------ Data for this exercise ------
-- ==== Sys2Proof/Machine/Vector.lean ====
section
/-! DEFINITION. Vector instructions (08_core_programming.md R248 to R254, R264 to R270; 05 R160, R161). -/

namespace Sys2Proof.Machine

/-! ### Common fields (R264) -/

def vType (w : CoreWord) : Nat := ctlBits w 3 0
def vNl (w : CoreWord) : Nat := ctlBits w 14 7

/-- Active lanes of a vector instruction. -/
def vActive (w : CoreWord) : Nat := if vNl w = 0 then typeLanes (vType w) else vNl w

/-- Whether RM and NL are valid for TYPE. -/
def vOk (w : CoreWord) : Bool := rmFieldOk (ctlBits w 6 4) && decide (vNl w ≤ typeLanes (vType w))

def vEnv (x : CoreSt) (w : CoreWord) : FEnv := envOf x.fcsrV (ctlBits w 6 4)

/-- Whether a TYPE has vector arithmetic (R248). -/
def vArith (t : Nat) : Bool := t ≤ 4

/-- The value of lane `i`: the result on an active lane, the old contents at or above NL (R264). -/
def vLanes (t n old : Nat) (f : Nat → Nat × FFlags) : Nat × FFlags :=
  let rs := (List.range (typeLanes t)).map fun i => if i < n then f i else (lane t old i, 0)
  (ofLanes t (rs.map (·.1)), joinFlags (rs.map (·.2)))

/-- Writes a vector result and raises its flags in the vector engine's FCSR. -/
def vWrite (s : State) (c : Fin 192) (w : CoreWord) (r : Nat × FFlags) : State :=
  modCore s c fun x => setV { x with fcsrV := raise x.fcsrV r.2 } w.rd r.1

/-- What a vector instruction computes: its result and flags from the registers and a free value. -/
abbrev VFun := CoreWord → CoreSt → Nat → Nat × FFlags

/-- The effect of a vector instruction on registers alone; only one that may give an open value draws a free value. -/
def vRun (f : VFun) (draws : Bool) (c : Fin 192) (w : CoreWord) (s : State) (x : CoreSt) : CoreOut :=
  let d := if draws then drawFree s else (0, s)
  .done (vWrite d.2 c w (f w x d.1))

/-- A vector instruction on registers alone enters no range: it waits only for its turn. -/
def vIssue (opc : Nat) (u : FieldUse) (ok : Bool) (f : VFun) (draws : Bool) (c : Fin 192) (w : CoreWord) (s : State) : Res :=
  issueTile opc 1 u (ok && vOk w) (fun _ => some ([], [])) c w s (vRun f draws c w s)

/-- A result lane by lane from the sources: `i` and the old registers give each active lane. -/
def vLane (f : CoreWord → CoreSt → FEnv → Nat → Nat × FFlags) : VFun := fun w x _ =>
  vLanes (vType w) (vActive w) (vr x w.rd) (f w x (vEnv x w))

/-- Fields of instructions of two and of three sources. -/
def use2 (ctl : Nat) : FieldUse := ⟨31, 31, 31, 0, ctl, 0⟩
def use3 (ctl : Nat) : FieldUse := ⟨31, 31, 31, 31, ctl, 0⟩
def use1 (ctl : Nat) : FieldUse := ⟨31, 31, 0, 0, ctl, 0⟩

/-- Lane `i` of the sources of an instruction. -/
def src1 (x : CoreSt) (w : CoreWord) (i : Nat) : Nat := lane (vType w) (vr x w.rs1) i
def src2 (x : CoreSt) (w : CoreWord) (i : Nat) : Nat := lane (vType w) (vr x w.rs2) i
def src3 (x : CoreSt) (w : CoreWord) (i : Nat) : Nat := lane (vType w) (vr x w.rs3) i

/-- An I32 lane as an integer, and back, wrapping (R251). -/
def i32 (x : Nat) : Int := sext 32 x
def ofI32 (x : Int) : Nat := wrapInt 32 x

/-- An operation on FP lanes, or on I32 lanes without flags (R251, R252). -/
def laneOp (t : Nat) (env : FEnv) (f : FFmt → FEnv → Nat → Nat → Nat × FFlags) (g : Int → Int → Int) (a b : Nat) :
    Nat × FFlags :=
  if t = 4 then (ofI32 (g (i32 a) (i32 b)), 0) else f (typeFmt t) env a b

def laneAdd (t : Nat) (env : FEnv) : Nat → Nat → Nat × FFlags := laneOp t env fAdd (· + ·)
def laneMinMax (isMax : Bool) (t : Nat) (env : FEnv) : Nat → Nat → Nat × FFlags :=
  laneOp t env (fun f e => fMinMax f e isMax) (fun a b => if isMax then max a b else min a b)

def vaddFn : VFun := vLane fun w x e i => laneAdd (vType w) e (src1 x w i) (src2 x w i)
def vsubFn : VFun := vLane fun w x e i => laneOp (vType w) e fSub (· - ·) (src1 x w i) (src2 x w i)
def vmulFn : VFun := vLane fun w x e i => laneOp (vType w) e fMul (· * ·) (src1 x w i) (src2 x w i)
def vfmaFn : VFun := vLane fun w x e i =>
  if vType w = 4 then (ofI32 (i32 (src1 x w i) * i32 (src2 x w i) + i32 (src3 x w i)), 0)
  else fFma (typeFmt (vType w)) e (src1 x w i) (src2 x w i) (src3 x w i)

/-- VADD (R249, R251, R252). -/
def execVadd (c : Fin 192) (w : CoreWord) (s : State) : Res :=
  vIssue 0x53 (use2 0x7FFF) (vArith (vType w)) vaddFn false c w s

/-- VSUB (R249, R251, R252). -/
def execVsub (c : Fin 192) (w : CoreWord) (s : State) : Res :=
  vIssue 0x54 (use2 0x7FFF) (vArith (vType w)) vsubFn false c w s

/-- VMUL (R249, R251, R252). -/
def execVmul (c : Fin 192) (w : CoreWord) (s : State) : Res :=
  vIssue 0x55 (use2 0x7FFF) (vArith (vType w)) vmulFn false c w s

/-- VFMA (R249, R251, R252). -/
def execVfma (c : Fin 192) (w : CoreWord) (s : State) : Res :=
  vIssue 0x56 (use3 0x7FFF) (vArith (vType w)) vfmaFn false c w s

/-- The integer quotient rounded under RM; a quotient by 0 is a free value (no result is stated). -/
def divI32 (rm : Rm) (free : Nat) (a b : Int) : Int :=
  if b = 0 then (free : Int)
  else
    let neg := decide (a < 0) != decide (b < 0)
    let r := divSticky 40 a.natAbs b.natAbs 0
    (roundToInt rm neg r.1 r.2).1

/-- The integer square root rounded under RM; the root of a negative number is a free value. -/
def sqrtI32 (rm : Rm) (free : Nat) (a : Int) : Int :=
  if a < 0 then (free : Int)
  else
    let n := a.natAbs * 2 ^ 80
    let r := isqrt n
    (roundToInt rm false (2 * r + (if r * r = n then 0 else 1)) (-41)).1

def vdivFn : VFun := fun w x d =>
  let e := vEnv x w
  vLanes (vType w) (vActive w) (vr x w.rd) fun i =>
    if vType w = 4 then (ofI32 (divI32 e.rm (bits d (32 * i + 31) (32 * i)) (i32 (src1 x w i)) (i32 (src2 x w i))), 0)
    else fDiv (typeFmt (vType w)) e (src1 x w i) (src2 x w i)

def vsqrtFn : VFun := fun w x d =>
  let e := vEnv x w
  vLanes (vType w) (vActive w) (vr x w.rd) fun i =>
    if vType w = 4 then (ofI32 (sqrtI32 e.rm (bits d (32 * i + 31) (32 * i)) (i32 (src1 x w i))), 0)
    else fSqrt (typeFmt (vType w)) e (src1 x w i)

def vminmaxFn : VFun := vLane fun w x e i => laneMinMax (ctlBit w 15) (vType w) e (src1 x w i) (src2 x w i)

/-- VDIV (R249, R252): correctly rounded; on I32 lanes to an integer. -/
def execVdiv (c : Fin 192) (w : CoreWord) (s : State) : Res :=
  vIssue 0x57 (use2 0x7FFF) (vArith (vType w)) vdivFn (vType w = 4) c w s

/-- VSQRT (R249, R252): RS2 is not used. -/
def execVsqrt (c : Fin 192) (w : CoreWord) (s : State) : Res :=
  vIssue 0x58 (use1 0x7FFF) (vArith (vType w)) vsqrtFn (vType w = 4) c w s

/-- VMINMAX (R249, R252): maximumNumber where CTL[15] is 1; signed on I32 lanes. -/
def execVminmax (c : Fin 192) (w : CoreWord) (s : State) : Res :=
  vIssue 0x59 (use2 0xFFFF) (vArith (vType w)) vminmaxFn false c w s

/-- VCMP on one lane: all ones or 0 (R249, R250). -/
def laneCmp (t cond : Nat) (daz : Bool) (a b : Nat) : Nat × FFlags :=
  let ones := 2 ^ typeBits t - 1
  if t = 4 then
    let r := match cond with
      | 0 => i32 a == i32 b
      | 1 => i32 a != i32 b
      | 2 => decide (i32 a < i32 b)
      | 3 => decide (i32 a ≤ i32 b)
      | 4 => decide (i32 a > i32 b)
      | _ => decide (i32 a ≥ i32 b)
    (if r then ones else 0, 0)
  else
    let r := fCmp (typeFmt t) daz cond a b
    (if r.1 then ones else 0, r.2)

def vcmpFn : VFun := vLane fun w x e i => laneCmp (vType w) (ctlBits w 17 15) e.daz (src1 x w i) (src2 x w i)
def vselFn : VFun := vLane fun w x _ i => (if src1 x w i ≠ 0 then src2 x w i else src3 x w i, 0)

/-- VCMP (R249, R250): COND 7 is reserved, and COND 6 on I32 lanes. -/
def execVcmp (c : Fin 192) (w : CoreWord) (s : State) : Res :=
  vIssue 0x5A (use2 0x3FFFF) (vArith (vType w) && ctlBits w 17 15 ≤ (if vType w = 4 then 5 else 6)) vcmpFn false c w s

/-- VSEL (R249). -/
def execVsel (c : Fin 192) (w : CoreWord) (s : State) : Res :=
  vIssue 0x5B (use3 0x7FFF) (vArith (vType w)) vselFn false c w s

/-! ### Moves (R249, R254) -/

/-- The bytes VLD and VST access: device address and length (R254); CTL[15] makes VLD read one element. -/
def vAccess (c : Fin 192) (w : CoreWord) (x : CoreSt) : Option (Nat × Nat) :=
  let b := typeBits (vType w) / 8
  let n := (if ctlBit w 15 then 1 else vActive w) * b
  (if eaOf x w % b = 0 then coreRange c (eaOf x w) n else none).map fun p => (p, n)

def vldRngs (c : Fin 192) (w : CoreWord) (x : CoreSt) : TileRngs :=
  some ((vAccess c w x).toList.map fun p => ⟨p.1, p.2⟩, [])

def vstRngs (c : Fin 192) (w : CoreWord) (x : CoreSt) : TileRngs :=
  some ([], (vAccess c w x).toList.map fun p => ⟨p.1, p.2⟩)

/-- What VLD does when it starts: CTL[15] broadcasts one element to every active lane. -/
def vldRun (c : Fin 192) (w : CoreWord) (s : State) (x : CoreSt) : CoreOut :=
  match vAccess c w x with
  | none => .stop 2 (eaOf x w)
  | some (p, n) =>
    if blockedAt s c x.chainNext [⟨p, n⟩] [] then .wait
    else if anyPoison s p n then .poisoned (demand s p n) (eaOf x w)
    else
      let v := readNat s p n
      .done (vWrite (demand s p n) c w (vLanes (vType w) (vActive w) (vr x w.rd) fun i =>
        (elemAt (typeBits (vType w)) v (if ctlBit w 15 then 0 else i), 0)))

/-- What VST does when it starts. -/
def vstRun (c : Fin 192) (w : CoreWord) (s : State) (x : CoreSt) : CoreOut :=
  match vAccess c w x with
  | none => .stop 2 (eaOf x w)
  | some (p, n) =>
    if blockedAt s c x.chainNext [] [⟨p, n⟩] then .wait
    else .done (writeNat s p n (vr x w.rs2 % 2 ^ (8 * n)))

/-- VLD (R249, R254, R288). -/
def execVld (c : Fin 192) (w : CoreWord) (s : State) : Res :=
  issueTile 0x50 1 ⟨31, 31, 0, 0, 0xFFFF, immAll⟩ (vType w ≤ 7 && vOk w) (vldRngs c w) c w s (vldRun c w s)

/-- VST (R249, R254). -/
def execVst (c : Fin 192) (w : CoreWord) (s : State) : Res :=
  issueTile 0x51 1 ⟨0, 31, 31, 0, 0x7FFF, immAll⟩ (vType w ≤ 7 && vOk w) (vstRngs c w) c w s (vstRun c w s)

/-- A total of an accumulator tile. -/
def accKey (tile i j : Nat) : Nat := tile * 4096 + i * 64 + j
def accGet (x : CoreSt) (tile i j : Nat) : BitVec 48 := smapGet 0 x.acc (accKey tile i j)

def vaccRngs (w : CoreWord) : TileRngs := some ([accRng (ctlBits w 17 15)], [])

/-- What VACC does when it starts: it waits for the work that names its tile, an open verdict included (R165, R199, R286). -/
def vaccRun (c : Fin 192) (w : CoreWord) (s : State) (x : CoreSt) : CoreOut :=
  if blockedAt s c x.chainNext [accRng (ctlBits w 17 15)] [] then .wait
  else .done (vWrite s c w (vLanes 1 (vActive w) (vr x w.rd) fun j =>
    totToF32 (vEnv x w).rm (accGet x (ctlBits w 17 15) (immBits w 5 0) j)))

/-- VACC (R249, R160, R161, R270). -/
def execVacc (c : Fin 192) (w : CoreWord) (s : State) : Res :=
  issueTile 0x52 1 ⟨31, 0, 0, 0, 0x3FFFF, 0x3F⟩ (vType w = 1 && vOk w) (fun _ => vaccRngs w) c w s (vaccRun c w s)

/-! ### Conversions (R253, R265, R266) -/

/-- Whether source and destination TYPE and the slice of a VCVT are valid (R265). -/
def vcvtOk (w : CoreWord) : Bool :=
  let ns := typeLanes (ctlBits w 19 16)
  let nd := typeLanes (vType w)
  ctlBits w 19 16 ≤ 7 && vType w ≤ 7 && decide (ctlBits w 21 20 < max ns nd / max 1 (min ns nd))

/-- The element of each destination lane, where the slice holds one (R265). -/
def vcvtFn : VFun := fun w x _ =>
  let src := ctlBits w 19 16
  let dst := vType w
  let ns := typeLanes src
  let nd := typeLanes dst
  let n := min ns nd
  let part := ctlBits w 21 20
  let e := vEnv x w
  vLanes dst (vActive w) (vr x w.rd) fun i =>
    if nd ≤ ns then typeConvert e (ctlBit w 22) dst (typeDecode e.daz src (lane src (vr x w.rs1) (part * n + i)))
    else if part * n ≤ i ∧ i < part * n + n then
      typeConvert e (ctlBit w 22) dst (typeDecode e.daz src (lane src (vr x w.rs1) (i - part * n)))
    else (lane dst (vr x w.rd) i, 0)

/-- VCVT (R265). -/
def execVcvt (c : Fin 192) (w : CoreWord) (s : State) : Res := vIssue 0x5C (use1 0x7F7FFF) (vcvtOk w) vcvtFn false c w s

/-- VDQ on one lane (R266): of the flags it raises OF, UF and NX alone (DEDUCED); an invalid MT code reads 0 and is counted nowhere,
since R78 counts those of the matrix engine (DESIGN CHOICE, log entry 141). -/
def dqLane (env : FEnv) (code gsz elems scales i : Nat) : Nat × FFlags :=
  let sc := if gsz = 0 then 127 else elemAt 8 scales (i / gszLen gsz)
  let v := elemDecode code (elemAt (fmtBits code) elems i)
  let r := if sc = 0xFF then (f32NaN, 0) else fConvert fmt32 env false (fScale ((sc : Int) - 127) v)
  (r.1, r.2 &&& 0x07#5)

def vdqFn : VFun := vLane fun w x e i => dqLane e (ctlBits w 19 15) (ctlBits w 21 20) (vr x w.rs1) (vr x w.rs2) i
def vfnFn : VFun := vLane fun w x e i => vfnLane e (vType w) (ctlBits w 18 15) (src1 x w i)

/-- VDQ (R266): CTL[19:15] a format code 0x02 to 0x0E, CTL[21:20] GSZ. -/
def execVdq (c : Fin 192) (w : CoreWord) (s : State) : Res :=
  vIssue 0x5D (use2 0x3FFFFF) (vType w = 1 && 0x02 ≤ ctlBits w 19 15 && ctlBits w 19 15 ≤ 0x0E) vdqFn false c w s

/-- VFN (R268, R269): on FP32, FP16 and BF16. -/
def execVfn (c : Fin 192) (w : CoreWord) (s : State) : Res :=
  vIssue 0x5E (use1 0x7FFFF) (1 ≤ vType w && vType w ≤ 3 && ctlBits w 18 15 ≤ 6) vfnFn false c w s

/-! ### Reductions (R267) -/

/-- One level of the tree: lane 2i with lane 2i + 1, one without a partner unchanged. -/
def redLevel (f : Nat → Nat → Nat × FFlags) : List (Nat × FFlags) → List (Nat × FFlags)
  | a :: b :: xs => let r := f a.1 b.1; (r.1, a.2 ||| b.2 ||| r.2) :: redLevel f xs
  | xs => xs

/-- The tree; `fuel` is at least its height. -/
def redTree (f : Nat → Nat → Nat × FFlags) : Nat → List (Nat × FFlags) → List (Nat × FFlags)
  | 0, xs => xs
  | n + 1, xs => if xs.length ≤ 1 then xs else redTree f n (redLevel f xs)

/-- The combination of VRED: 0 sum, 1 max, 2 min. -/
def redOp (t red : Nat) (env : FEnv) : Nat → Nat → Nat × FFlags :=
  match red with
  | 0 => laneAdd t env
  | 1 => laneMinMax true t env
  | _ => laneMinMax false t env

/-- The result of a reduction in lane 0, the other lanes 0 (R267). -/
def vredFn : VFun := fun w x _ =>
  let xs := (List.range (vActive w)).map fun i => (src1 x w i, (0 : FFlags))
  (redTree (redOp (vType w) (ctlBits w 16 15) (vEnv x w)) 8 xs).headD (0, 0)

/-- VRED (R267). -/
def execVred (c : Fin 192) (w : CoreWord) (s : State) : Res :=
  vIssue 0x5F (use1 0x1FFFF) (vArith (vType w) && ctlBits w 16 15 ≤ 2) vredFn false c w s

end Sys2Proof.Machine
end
------
(Exercise requirements): The entries above hold a line with "def laneAdd (t" and a later line with "def vsubFn : VFun". Write out exactly those lines and all lines between, nothing more.

(Result of this task):
def laneAdd (t : Nat) (env : FEnv) : Nat → Nat → Nat × FFlags := laneOp t env fAdd (· + ·)
def laneMinMax (isMax : Bool) (t : Nat) (env : FEnv) : Nat → Nat → Nat × FFlags :=
  laneOp t env (fun f e => fMinMax f e isMax) (fun a b => if isMax then max a b else min a b)

def vaddFn : VFun := vLane fun w x e i => laneAdd (vType w) e (src1 x w i) (src2 x w i)
def vsubFn : VFun := vLane fun w x e i => laneOp (vType w) e fSub (· - ·) (src1 x w i) (src2 x w i)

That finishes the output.